# What you need to do
Your job is to set down the stretch of entries that opens with the line containing "t.boot = s.boot" and closes with the line containing "a).offLine = s.offLine := (rfl)". Keep both end lines, copy each exactly, and add nothing.

[Collected data entries]
*** Block opens ***

theorem State.get_set_tree_term (hu : u < 256) (hf : f.id.ofTree = true) (hg : g.id.ofTerm = true) :
    (s.set f v i).get g i' u = s.get g i' u := State.get_set_reg _ _ _ _ _ _ _ _ _ _ (tree_term_offset_ne hf hg hu)

theorem State.get_set_term_tree (hu : u < 256) (hf : f.id.ofTerm = true) (hg : g.id.ofTree = true) :
    (s.set f v i u).get g i' = s.get g i' := State.get_set_reg _ _ _ _ _ _ _ _ _ _ (tree_term_offset_ne hg hf hu).symm

theorem State.get_set_term (hf : f.id.ofTerm = true) (hg : g.id.ofTerm = true) (hne : g.id.desc.base ≠ f.id.desc.base) :
    (s.set f v i u).get g i' u' = s.get g i' u' := State.get_set_reg _ _ _ _ _ _ _ _ _ _ (term_offset_ne hf hg hne)

end

/-! Fields through what changes no register. -/

section
variable (s : State) (f : Fld) (i j k : Nat)
@[simp] theorem State.treeAcc_get (t : Nat) (a : TAcc → TAcc) : (s.treeAcc t a).get f i j k = s.get f i j k := (rfl)
@[simp] theorem State.treeMark_get (t n : Nat) : (s.treeMark t n).get f i j k = s.get f i j k := (rfl)
@[simp] theorem State.modPm_get (t : Fin 64) (n : Nat) (a : PmScope → PmScope) : (s.modPm t n a).get f i j k = s.get f i j k := (rfl)
@[simp] theorem State.putExpect_get (t : Fin 64) (n : Nat) (x : Expect) : (s.putExpect t n x).get f i j k = s.get f i j k := (rfl)
@[simp] theorem State.pmBurst_get (t : Fin 64) (u : Option Nat) (e : Bool) : (s.pmBurst t u e).get f i j k = s.get f i j k := by
  cases u <;> rfl
@[simp] theorem State.logLimited_get (n : Nat) (p q : Word) (h : Reg.offset ⟨f.id, i, j, k⟩ ≠ Reg.offset ⟨.PLN_LOG_CTRL, 0, 0, 0⟩) :
    (s.logLimited n p q).get f i j k = s.get f i j k := (RegsBut.logLimited n p q).get (State.logLimited_chip ..) f i j k h
end

/-! Trees through the operations of the line. -/

section
variable (s : State) (t t' : Fin 64)
@[simp] theorem State.set_tr (f : Fld) (v i j k : Nat) : (s.set f v i j k).tr t = s.tr t := (rfl)
@[simp] theorem State.inc_tr (f : Fld) (n i j k : Nat) : (s.inc f n i j k).tr t = s.tr t := (rfl)
@[simp] theorem State.emit_tr (o : Out) : (s.emit o).tr t = s.tr t := (rfl)
@[simp] theorem State.count_tr (a b c n : Nat) : (s.count a b c n).tr t = s.tr t := (rfl)
@[simp] theorem State.treeAcc_tr (n : Nat) (a : TAcc → TAcc) : (s.treeAcc n a).tr t = s.tr t := (rfl)
@[simp] theorem State.treeMark_tr (n b : Nat) : (s.treeMark n b).tr t = s.tr t := (rfl)
@[simp] theorem State.plainWrite_tr (r : Reg) (v : Word) : (s.plainWrite r v).tr t = s.tr t := (rfl)
@[simp] theorem State.logLimited_tr (n : Nat) (p q : Word) : (s.logLimited n p q).tr t = s.tr t := by
  rw [State.tr_eq, State.logLimited_tree, State.tr_eq]
@[simp] theorem State.laneSettle_tr (k : Nat) : (s.laneSettle k).tr t = s.tr t := by
  rw [State.tr_eq, (laneSettle_fr s k).2.1, State.tr_eq]
@[simp] theorem State.modTree_tr (f : Tree → Tree) : (s.modTree t f).tr t = f (s.tr t) := vget_set_same ..
theorem State.modTree_tr_ne (f : Tree → Tree) (h : t' ≠ t) : (s.modTree t f).tr t' = s.tr t' := vget_set_ne _ _ _ _ h

/-- A tree changed into itself. -/
theorem State.modTree_id (f : Tree → Tree) (h : f (s.tr t) = s.tr t) : s.modTree t f = s := by
  have htree : s.tree.set t (f (s.tree.get t)) = s.tree := by
    rw [← State.tr_eq, h, State.tr_eq]
    exact Vector.set_getElem_self t.isLt
  unfold State.modTree
  rw [htree]

end

/-! What the line leaves of the rest of the device. -/

/-- The rest of the device as the optical line leaves it: the commands that wait, the part, the engines, the boot, the clock and the
packet side. -/
def State.offLine (s : State) : List Instr × Chip × Vector Engine 2 × Vector Engine 64 × Boot × Clock × Dp :=
  (s.pending, s.chip, s.cmd, s.map, s.boot, s.clk, s.dp)

section
variable {s t : State}

theorem offLine_fields (h : t.offLine = s.offLine) : t.pending = s.pending ∧ t.chip = s.chip ∧ t.cmd = s.cmd ∧ t.map = s.map
    ∧ t.boot = s.boot ∧ t.clk = s.clk ∧ t.dp = s.dp :=
  ⟨congrArg (·.1) h, congrArg (·.2.1) h, congrArg (·.2.2.1) h, congrArg (·.2.2.2.1) h, congrArg (·.2.2.2.2.1) h, congrArg (·.2.2.2.2.2.1) h,
    congrArg (·.2.2.2.2.2.2) h⟩

theorem offLine_foldl {α : Type} {f : State → α → State} (hf : ∀ s a, (f s a).offLine = s.offLine) (l : List α) (s : State) :
    (l.foldl f s).offLine = s.offLine := foldl_fld f State.offLine hf l s

end

section
variable (s : State)
@[simp] theorem State.set_offLine (f : Fld) (v i j k : Nat) : (s.set f v i j k).offLine = s.offLine := (rfl)
@[simp] theorem State.inc_offLine (f : Fld) (n i j k : Nat) : (s.inc f n i j k).offLine = s.offLine := (rfl)
@[simp] theorem State.emit_offLine (o : Out) : (s.emit o).offLine = s.offLine := (rfl)
@[simp] theorem State.count_offLine (a b c n : Nat) : (s.count a b c n).offLine = s.offLine := (rfl)
@[simp] theorem State.treeAcc_offLine (t : Nat) (a : TAcc → TAcc) : (s.treeAcc t a).offLine = s.offLine := (rfl)
@[simp] theorem State.treeMark_offLine (t n : Nat) : (s.treeMark t n).offLine = s.offLine := (rfl)
@[simp] theorem State.plainWrite_offLine (r : Reg) (v : Word) : (s.plainWrite r v).offLine = s.offLine := (rfl)
@[simp] theorem State.modTree_offLine (t : Fin 64) (f : Tree → Tree) : (s.modTree t f).offLine = s.offLine := (rfl)
@[simp] theorem State.modPm_offLine (t : Fin 64) (k : Nat) (f : PmScope → PmScope) : (s.modPm t k f).offLine = s.offLine := (rfl)
@[simp] theorem State.putExpect_offLine (t : Fin 64) (i : Nat) (x : Expect) : (s.putExpect t i x).offLine = s.offLine := (rfl)
@[simp] theorem State.pmBurst_offLine (t : Fin 64) (u : Option Nat) (e : Bool) : (s.pmBurst t u e).offLine = s.offLine := by
  cases u <;> rfl
@[simp] theorem State.logLimited_offLine (n : Nat) (p q : Word) : (s.logLimited n p q).offLine = s.offLine := by
  simp [State.offLine]
@[simp] theorem State.laneSettle_offLine (k : Nat) : (s.laneSettle k).offLine = s.offLine := by
  unfold State.laneSettle
  dsimp only
  split
  · rfl
  · simp only [State.set_offLine]
end

end Sys2Proof.Machine

end

section

/-! Pulses and alignment (O48): the pulse before a burst and the armed one, the end of drift hold-off, and the alignment machine state by
state. -/

namespace Sys2Proof.Machine

variable {s : State} {t : Fin 64} {x : Expect} {xs : List Expect}

/-! Pulses (R256, R258). -/

theorem findIdx_head {α : Type} {p : α → Bool} {a : α} (h : p a = true) (l : List α) (i : Nat) : findIdx p (a :: l) i = some (i, a) :=
  if_pos h

/-- The first expectation replaced. -/
theorem putExpect_head (h : (s.tr t).expects = x :: xs) (y : Expect) : ((s.putExpect t 0 y).tr t).expects = y :: xs := by
  unfold State.putExpect
  rw [State.modTree_tr, h]
  rfl

/-- BURST_RST comes to a burst whose pulse is due: a pulse wide enough goes out, one that is not is skipped. -/
theorem burstRst_due (hr : s.receives t = true) (he : (s.tr t).expects = x :: xs) (hx : x.pulsed = false) :
    let o := (s.tr t).opt
    let start := max (x.s - fv o F.PON_OPT_CTRL_LEAD) (x.prevE + fv o F.PON_OPT_CTRL_HOLD)
    let stop := x.s - fv o F.PON_OPT_CTRL_LEAD + fv o F.PON_OPT_CTRL_WIDTH
    let u := s.putExpect t 0 { x with pulsed := true }
    exec (.burstRst t) s = if start + fv o F.PON_OPT_CTRL_MINW ≤ stop then .next (u.emit (.burstRst (s.portOf t) start stop))
      else .next (((u.set F.PON_TREE_STATUS_SKIP 1 t).inc F.PON_EVT_CNT_SKIPPED 1 t).treeMark t 6) := by
  intro o start stop u
  show execBurstRst t s = _
  unfold execBurstRst
  rw [hr, he, findIdx_head (by simp [hx])]
  rfl

/-- RSSI_TRIG comes to the burst it is armed for. -/
theorem rssiTrig_due {c : Nat} (hr : s.receives t = true) (he : (s.tr t).expects = x :: xs) (hx : x.rssi = some c) :
    exec (.rssiTrig t) s = .next ((s.putExpect t 0 { x with rssi := none }).emit
      (.rssiTrig (s.portOf t) c (s.get F.PON_RSSI_CTRL_WIDTH t))) := by
  obtain rfl : c = x.rssi.getD 0 := by rw [hx, Option.getD_some]
  show execRssiTrig t s = _
  unfold execRssiTrig
  rw [hr, he, findIdx_head (p := fun y : Expect => y.rssi.isSome) (Option.isSome_of_mem hx)]
  rfl

/-- No pulse goes out where the receiver handles no bursts, or none is expected. -/
theorem pulses_idle (h : s.receives t = false ∨ (s.tr t).expects = []) : exec (.burstRst t) s = .next s ∧ exec (.rssiTrig t) s = .next s := by
  have hrst : exec (.burstRst t) s = execBurstRst t s := rfl
  have hrssi : exec (.rssiTrig t) s = execRssiTrig t s := rfl
  rw [hrst, hrssi]
  unfold execBurstRst execRssiTrig
  rcases h with h | h
  · simp [h]
  · simp [h, findIdx]

/-- A skipped pulse shows in SKIP and in SKIPPED. -/
theorem pulse_skipped (s : State) (t : Fin 64) (y : Expect) :
    let w := (((s.putExpect t 0 y).set F.PON_TREE_STATUS_SKIP 1 t).inc F.PON_EVT_CNT_SKIPPED 1 t).treeMark t 6
    w.get F.PON_TREE_STATUS_SKIP t = 1 ∧ w.get F.PON_EVT_CNT_SKIPPED t = satAdd 511 (s.get F.PON_EVT_CNT_SKIPPED t) 1
      ∧ w.tr t = (s.putExpect t 0 y).tr t ∧ w.outs = s.outs ∧ w = { s with regs := w.regs, tree := w.tree, tel := w.tel } := by
  intro w
  refine ⟨?_, ?_, ?_, ?_, ?_⟩
  · simp (disch := decide) [w]
  · simp (disch := decide) only [w, State.treeMark_get, State.get_inc_sat, State.get_set_tree, State.putExpect_get]
    rfl
  · simp only [w, State.treeMark_tr, State.inc_tr, State.set_tr]
  · simp [w, State.treeMark, State.treeAcc, State.putExpect]
  · apply State.ext' <;> simp [w, State.treeMark, State.treeAcc, State.putExpect]

/-! The alignment machine (R261). -/

section
variable {pos errs count : Nat}

theorem alignCheck_runs {u : State} (h : s.alignCheck t pos errs count = u) : exec (.alignCheck t pos errs count) s = .next u := by
  rw [← h]
  rfl

theorem alignCheck_off (h : s.get F.PON_ALIGN_STATUS_STATE t = 0) : s.alignCheck t pos errs count = s := by
  simp [State.alignCheck, h, alHUNT, alPRESYNC, alSYNC]

/-- HUNT waits for the pattern without an error. -/
theorem alignCheck_hunt (h : s.get F.PON_ALIGN_STATUS_STATE t = 1) : s.alignCheck t pos errs count
    = if errs = 0 then (s.set F.PON_ALIGN_STATUS_STATE 2 t).modTree t (fun x => { x with cand := pos, conf := 0, count }) else s := by
  simp [State.alignCheck, h, alHUNT, alPRESYNC]

/-- Outside HUNT a position other than the one due is not looked at. -/
theorem alignCheck_elsewhere (h : s.get F.PON_ALIGN_STATUS_STATE t ≠ 1) (hp : pos ≠ (s.tr t).cand + s.frameBits t) :
    s.alignCheck t pos errs count = s := by
  simp [State.alignCheck, h, hp, alHUNT]

/-- The pattern is good: its errors are within the tolerance, and the superframe counter has advanced by one. -/
def State.patternOk (s : State) (t : Fin 64) (errs count : Nat) : Prop :=
  errs ≤ s.get F.PON_ALIGN_CTRL_TOL t ∧ count = (s.tr t).count + 1

theorem alignCheck_presync_rejects (h : s.get F.PON_ALIGN_STATUS_STATE t = 2) (hp : pos = (s.tr t).cand + s.frameBits t)
    (hk : ¬ s.patternOk t errs count) :
    s.alignCheck t pos errs count = (s.inc F.PON_ALIGN_STATUS_REJECT 1 t).set F.PON_ALIGN_STATUS_STATE 1 t := by
  unfold State.patternOk at hk
  simp [State.alignCheck, h, hp, hk, alHUNT, alPRESYNC]

theorem alignCheck_presync_confirms (h : s.get F.PON_ALIGN_STATUS_STATE t = 2) (hp : pos = (s.tr t).cand + s.frameBits t)
    (hk : s.patternOk t errs count) : let u := s.modTree t (fun x => { x with cand := pos, conf := x.conf + 1, count })
    s.alignCheck t pos errs count = if (s.tr t).conf + 1 = 2 then (u.set F.PON_ALIGN_STATUS_STATE 3 t).set F.PON_ALIGN_STATUS_MISSES 0 t else u := by
  unfold State.patternOk at hk
  simp [State.alignCheck, h, hp, hk, alHUNT, alPRESYNC, alSYNC]

theorem loopCodewords_tr (s : State) (t : Nat) (k : Fin 64) : (s.loopCodewords t).tr k = s.tr k := (rfl)

/-- SYNC at a position: the candidate moves on, codewords are counted, and misses in a row are. -/
def State.inSync (s : State) (t : Fin 64) (pos : Nat) : State :=
  (s.modTree t (fun x => { x with cand := pos, count := x.count + 1 })).loopCodewords t

theorem alignCheck_sync (h : s.get F.PON_ALIGN_STATUS_STATE t = 3) (hp : pos = (s.tr t).cand + s.frameBits t)
    {n : Nat} (hn : (s.patternOk t errs count ∧ n = 0) ∨ (¬ s.patternOk t errs count ∧ n = s.get F.PON_ALIGN_STATUS_MISSES t + 1)) :
    s.alignCheck t pos errs count = if n = 4 then ((((s.inSync t pos).set F.PON_TREE_STATUS_LOF 1 t).inc F.PON_ALIGN_STATUS_LOFCNT 1 t).set
        F.PON_ALIGN_STATUS_STATE 1 t).set F.PON_ALIGN_STATUS_MISSES 0 t
      else (s.inSync t pos).set F.PON_ALIGN_STATUS_MISSES n t := by
  unfold State.patternOk at hn
  rcases hn with ⟨hk, hn⟩ | ⟨hk, hn⟩ <;> simp [State.alignCheck, h, hp, hk, hn, alHUNT, alPRESYNC, alSYNC, State.inSync]

@[simp] theorem State.inSync_get (f : Fld) (i j k : Nat) : (s.inSync t pos).get f i j k = s.get f i j k := (rfl)
@[simp] theorem State.inSync_offLine : (s.inSync t pos).offLine = s.offLine := (rfl)
theorem State.inSync_tr : (s.inSync t pos).tr t = { s.tr t with cand := pos, count := (s.tr t).count + 1 } :=
  (loopCodewords_tr _ t t).trans (State.modTree_tr ..)
theorem State.inSync_tr_ne {k : Fin 64} (h : k ≠ t) : (s.inSync t pos).tr k = s.tr k :=
  (loopCodewords_tr _ t k).trans (State.modTree_tr_ne _ _ _ _ h)

end

/-- A position of the machine that is judged leaves the machine in state n, and nothing outside the tree t. -/
structure Aligned (s u : State) (t : Fin 64) (n : Nat) : Prop where
  state : u.get F.PON_ALIGN_STATUS_STATE t = n
  pending : u.pending = s.pending
  cmd : u.cmd = s.cmd
  map : u.map = s.map
  dp : u.dp = s.dp
  others : ∀ k : Fin 64, k ≠ t → u.tr k = s.tr k

theorem Aligned.conj {u : State} {n : Nat} (h : Aligned s u t n) : u.get F.PON_ALIGN_STATUS_STATE t = n ∧ u.pending = s.pending
    ∧ u.cmd = s.cmd ∧ u.map = s.map ∧ u.dp = s.dp ∧ (∀ k : Fin 64, k ≠ t → u.tr k = s.tr k) :=
  ⟨h.state, h.pending, h.cmd, h.map, h.dp, h.others⟩

theorem aligned_of {u : State} {n : Nat} (hstate : u.get F.PON_ALIGN_STATUS_STATE t = n) (hrest : u.offLine = s.offLine)
    (hothers : ∀ k : Fin 64, k ≠ t → u.tr k = s.tr k) : Aligned s u t n := by
  obtain ⟨hpending, -, hcmd, hmap, -, -, hdp⟩ := offLine_fields hrest
  exact ⟨hstate, hpending, hcmd, hmap, hdp, hothers⟩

*** Block closes ***

# Response
    ∧ t.boot = s.boot ∧ t.clk = s.clk ∧ t.dp = s.dp :=
  ⟨congrArg (·.1) h, congrArg (·.2.1) h, congrArg (·.2.2.1) h, congrArg (·.2.2.2.1) h, congrArg (·.2.2.2.2.1) h, congrArg (·.2.2.2.2.2.1) h,
    congrArg (·.2.2.2.2.2.2) h⟩

theorem offLine_foldl {α : Type} {f : State → α → State} (hf : ∀ s a, (f s a).offLine = s.offLine) (l : List α) (s : State) :
    (l.foldl f s).offLine = s.offLine := foldl_fld f State.offLine hf l s

end

section
variable (s : State)
@[simp] theorem State.set_offLine (f : Fld) (v i j k : Nat) : (s.set f v i j k).offLine = s.offLine := (rfl)
@[simp] theorem State.inc_offLine (f : Fld) (n i j k : Nat) : (s.inc f n i j k).offLine = s.offLine := (rfl)
@[simp] theorem State.emit_offLine (o : Out) : (s.emit o).offLine = s.offLine := (rfl)
@[simp] theorem State.count_offLine (a b c n : Nat) : (s.count a b c n).offLine = s.offLine := (rfl)
@[simp] theorem State.treeAcc_offLine (t : Nat) (a : TAcc → TAcc) : (s.treeAcc t a).offLine = s.offLine := (rfl)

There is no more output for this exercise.